Knowing your fitness has been more difficult in the past, with testing limited to basic FTP tests and ramp tests. Though these give you an idea of your fitness, they are a very blunt tool. More recently Metabolic Profile Testing has been developed, which means more in-depth insight into your fitness. You don’t just find out what you can do (eg. average power for 20 minutes), you find out how your body makes that power. This is a massive advantage as your training can be much more focussed, bridging the gap specifically targeting how to get your fitness up to the level to match the demands of your event.

Build your plan around the elements that will best adapt your physiology to that of the event demands.
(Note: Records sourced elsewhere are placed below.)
-- ==== Sys2Proof/Machine/EvEasel.lean ====
section
/-! DEFINITION. The easel's events: grant, sub-unit completion, scoreboard completion, scrub sweep, GENSCRUB completion
(R103, R108, R109, R123, R295). -/

namespace Sys2Proof.Machine

/-- The queues in the order of the round robin (R123). -/
def grantOrder (x : Quad) : List (Fin 4) := [x.rr, x.rr + 1, x.rr + 2, x.rr + 3]

/-- The head of a core's queue: its first form that waits for a grant. -/
def headForm (x : Core) : Option DqEnt := (waitingForms x).head?

/-- A queue's head is eligible: it can be granted, or a request that it waited on has faulted (R121, R123). -/
def eligible (q : Fin 64) (c : Fin 4) (s : State) : Option DqEnt :=
  match headForm (s.core q c) with
  | none => none
  | some e =>
    let a : Agent := .strand q c e.k
    let fault := (waitedFault e.waited (s.ctx a)).isSome && !engineStopped s (pIdx (s.quads.get q).part) (.easel q)
    if fault || grantable q (easelForm e.ins) e.ops e.tiles a s then some e else none

/-- The first waiting form of a queue is granted. -/
def grantFirst : List DqEnt → List DqEnt
  | [] => []
  | e :: t => if e.phase == .waiting then { e with phase := .granted } :: t else e :: grantFirst t

/-- The registers as they stand when the instructions in a form's window have had no effect (R172). -/
def Ctx.behindForm (y : Ctx) : Arch :=
  match y.fl.pend with
  | [] => y.arch
  | p :: _ => if p.form then p.ckpt else y.arch

/-- An issued form that is to have no effect: the registers its issue changed come back, and what its window holds is cancelled
(R172, R246, R268). -/
def undoForm (e : DqEnt) (y : Ctx) : Ctx :=
  { y with arch := { y.behindForm with loops := e.loops, act := e.act, pc := e.pc }
           fl := { y.fl with pend := [], wst := [], wins := e.wins } }

/-- What a form that has been granted has written in its strand's registers stands before the window of a later one, and its flags
before its own (R172, R246): a lane form's registers, a canvas or drain form's flags. -/
def refreshForm (lane : Bool) (flags : BitVec 5) (y : Ctx) : Ctx :=
  { y with fl := { y.fl with pend := y.fl.pend.map fun p =>
      if !p.form then p else if lane then { p with ckpt := y.arch } else { p with ckpt := { p.ckpt with fflg := p.ckpt.fflg ||| flags } } } }

/-- The waiting forms of a slot leave its core's queue with no effect, and the strand stands where the first of them issued. -/
def recallForms (q : Fin 64) (c : Fin 4) (k : Fin 24) (s : State) : State :=
  match (waitingForms (s.core q c)).find? fun e => e.k == k with
  | none => s
  | some e =>
    (s.updCore q c fun x => { x with dq := x.dq.filter fun d => !(d.k == k && d.phase == .waiting) }).updCtx (.strand q c k) (undoForm e)

/-- A form that traps at its grant: precisely, with the forms queued behind it discarded (R123, R246). -/
def trapForm (q : Fin 64) (c : Fin 4) (k : Fin 24) (f : Stop) (s : State) : Host.Outcome State Fault Refusal :=
  match f with
  | .faultIn kd cs v s1 => stopped (.strand q c k) (.faultIn kd cs v (recallForms q c k s1)) s
  | f => stopped (.strand q c k) f (recallForms q c k s)

/-- The flags that a form raises at its grant. -/
def formFlags (e : DqEnt) (a : Agent) (s : State) : BitVec 5 :=
  match (easelForm e.ins).effect e.ops e.tiles a (s.updArch a fun y => { y with fflg := 0 }) with
  | .ok t => (t.arch a).fflg
  | .error _ => 0

/-- EASEL_GRANT (R123): the first eligible head in the round robin is granted, or takes its trap. -/
def execEaselGrant (q : Fin 64) (s : State) : Host.Outcome State Fault Refusal :=
  match (grantOrder (s.quads.get q)).findSome? fun c => (eligible q c s).map fun e => (c, e) with
  | none => .next s
  | some (c, e) =>
    let a : Agent := .strand q c e.k
    match waitedFault e.waited (s.ctx a) with
    | some (r, kd, cs, v) => trapForm q c e.k (.fault kd cs v) (deliverFault a r s)
    | none => match grantForm q c (easelForm e.ins) e.ops e.tiles a s with
      | .ok s2 =>
        let s3 := dropCancelled a e.waited (s2.updCtx a fun y => refreshForm (isLane (shapeOf e.ins).major) (formFlags e a s) y)
        .next (askGrant q (s3.updCore q c fun x => { x with dq := grantFirst x.dq }))
      | .error f => trapForm q c e.k f s

/-- A form granted on a sub-unit has completed. -/
def formDone (u : SubUnit) (e : DqEnt) : DqEnt :=
  if e.phase == .granted && (easelForm e.ins).unit == u then { e with phase := .done } else e

/-- A form has retired: a canvas or drain form commits (R267), and the single step of a strand none of whose forms is left ends (R174,
R246). -/
def endForms (q : Fin 64) (c : Fin 4) : List DqEnt → State → State
  | [], s => s
  | e :: t, s =>
    let a : Agent := .strand q c e.k
    let s1 := if isLane (shapeOf e.ins).major then s else commitForm a s
    endForms q c t (if (s1.core q c).dq.any fun d => d.k == e.k then s1 else endStep a s1)

/-- The completed forms at the head of a core's queue retire, in its program order (R123, R246). -/
def retireForms (q : Fin 64) (c : Fin 4) (s : State) : State :=
  let ds := (s.core q c).dq
  endForms q c (ds.takeWhile fun e => e.phase == .done)
    (s.updCore q c fun x => { x with dq := ds.dropWhile fun e => e.phase == .done })

def retireCores (q : Fin 64) : List (Fin 4) → State → State
  | [], s => s
  | c :: cs, s => retireCores q cs (retireForms q c s)

/-- EASEL_SUBUNIT_COMPLETE (R123): the sub-unit is free again, its instruction retires in its turn, and its entries complete. -/
def execEaselSubunitComplete (q : Fin 64) (u : SubUnit) (s : State) : Host.Outcome State Fault Refusal :=
  if !(s.quads.get q).busy.contains u then .next s
  else
    let s1 := s.updQuad q fun x =>
      { x with busy := x.busy.filter fun v => v != u
               cores := x.cores.each fun y => { y with dq := y.dq.map (formDone u) } }
    .next (askGrant q (completeEntries q (fun e => e.owner == .easel u) (retireCores q (List.finRange 4) s1)))

/-- The command that made an entry has ended. -/
def entryDone (s : State) (q : Fin 64) (e : SbEnt) : Bool :=
  match e.owner with
  | .easel u => !(s.quads.get q).busy.contains u
  | .request g n => (requestsWhere s fun r => r.home == q && r.eng == g && r.seq == n).isEmpty
  | .load .. | .free | .put .. | .zero => false

/-- An issued form waits on a request whose entry holds one of its ranges back (R121). -/
def markForm (q : Fin 64) (c : Fin 4) (d : SbEnt) (r : BitVec 5 × BitVec 11) (s : State) (e : DqEnt) : DqEnt :=
  if e.phase == .waiting && (((easelForm e.ins).claims e.ops e.tiles (.strand q c e.k) s).any fun cl => holdsBack d cl) then
    { e with waited := e.waited ++ [r] }
  else e

/-- The slots whose tile.ld waits on an entry (R121). -/
def loadsBehind (x : Quad) (d : SbEnt) : List (Fin 4 × Fin 24) :=
  x.sb.filterMap fun e => match e.owner with
    | .load c k => if blocked { x with sb := [d] } e then some (c, k) else none
    | .easel _ | .request .. | .free | .put .. | .zero => none

def markLoads (q : Fin 64) (r : BitVec 5 × BitVec 11) : List (Fin 4 × Fin 24) → State → State
  | [], s => s
  | (c, k) :: t, s => markLoads q r t (s.updCtx (.strand q c k) fun y => { y with waited := y.waited ++ [r] })

/-- Everything that waits on a request's entry keeps the request's name as the entry leaves: a fault of the request is delivered
there (R121). tile.st, tile.zero, tile.free and the eng forms have committed at their issue (R267), so that a fault of a request
that their entries wait on is delivered not at them but at WAITP, MIGR or exit; R121 does not name the case (DESIGN CHOICE,
log 57). -/
def markWaiters (q : Fin 64) (d : SbEnt) (s : State) : State :=
  match d.owner with
  | .request g n =>
    let s1 := s.updQuad q fun x => { x with cores := Vector.ofFn fun c =>
      let y := x.cores.get c
      { y with dq := y.dq.map (markForm q c d (g, n) s) } }
    markLoads q (g, n) (loadsBehind (s.quads.get q) d) s1
  | .easel _ | .load .. | .free | .put .. | .zero => s

/-- SCOREBOARD_ENTRY_COMPLETE (R108, R109): the entry leaves, committed tile forms whose turn has come act, and parked
strands wake in the order in which they parked, as far as there is room. -/
def execScoreboardEntryComplete (q : Fin 64) (n : Nat) (s : State) : Host.Outcome State Fault Refusal :=
  match (s.quads.get q).sb.find? fun e => e.id == n with
  | none => .next s
  | some e =>
    if !entryDone s q e then .next s
    else .next (boardFreed q ((markWaiters q e s).updQuad q fun x => { x with sb := x.sb.filter fun d => d.id != n }))

/-- TILE_SCRUB_SWEEP_COMPLETE (R103). -/
def execTileScrubSweepComplete (q : Fin 64) (s : State) : Host.Outcome State Fault Refusal :=
  if (s.quads.get q).sweeping then .next (askGrant q (sweep q s)) else .next s

/-! ## GENSCRUB (R295, R406) -/

/-- Every tag of a context cleared and every SCRUBBED bit set (R406); the slot keeps no generation. -/
def scrubCtx (y : Ctx) : Ctx :=
  { Init.ctx with
    arch := { Init.arch with n := y.arch.n.each fun r => { r with tag := 0, scr := true }
                             q := y.arch.q.each fun r => { r with tag := 0, scr := true, resv := none }
                             loops := y.arch.loops.each fun r => { r with tag := 0, scr := true } } }

def scrubCore (x : Core) : Core :=
  { x with
    ctxs := x.ctxs.each scrubCtx
    w := x.w.each fun r => { r with tag := 0, scr := true }
    m := x.m.each fun r => { r with tag := 0, scr := true }
    leaseCtr := 0, leaseGen := 0, holder := none, lwait := [], cgen := 1, cgenFresh := false, ready := [], run := none
    fifo := [], late := [], dq := [], wbind := Init.wbind, lt := Init.ltime, trc := Init.trace }

/-- A copy hart keeps nothing that was written before the scrub: its staging, its key and its register tags go. -/
def scrubHart (h : Hart) : Hart :=
  { h with staging := Init.hart.staging, gcm := none, ports := Init.ports
           ctx := { h.ctx with arch := h.ctx.arch.clearTags } }

/-- The state that the scrub leaves (R295): every tag 0, QGEN and CGEN 1, bindings invalid, barriers free; the column map
and the counters are kept. -/
def scrubQuad (x : Quad) : Quad :=
  { x with
    cores := x.cores.each scrubCore, harts := x.harts.each scrubHart, qgen := 1, tiles := []
    pal := x.pal.map fun (g, v) => (g, { v with tag := 0, scr := true })
    acc := x.acc.map fun (r, v) => (r, { v with tag := 0, scr := true })
    sb := [], canvas := none, rr := 0, busy := [], bars := Vector.replicate 16 { owner := none, pending := 0 } }

/-- The scrub has run, and the messages that waited are taken against the scrubbed state (R295). -/
def endScrub (q : Fin 64) (s : State) : State :=
  let h := (s.quads.get q).held
  postFront h (s.updQuad q fun x => { x with scrubbing := false, held := [] })

/-- The agent whose GENSCRUB or QOWN of a quad waits. -/
def scrubber (q : Fin 64) (s : State) : Option Agent :=
  [Agent.cmd 0, .cmd 1, .sec].find? fun a => (s.ctx a).st == .parked && (s.ctx a).why == some (.scrub q)

/-- GENSCRUB_COMPLETE (R295): the scrub has run its cycles; the form that waits for it goes on and retires. -/
def execGenscrubComplete (q : Fin 64) (s : State) : Host.Outcome State Fault Refusal :=
  if !(s.quads.get q).scrubbing then .next s
  else
    let s1 := s.updQuad q scrubQuad
    match scrubber q s with
    | some a => .next (wake a (s1.updCtx a fun y => { y with answer := some .landed }))
    | none => .next (endScrub q s1)

end Sys2Proof.Machine
end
This process makes for very focussed training, which is very time efficient.

Summary

For me, it’s about getting the fundamentals right first. Start building consistency over time and be patient. Keep a close eye on your intensity distribution and make sure you are both recovering well and keeping the rest of your life in balance. That is what gets you training sustainably and therefore get the BIG gains that come from training well week in week out, month in month our, year after year.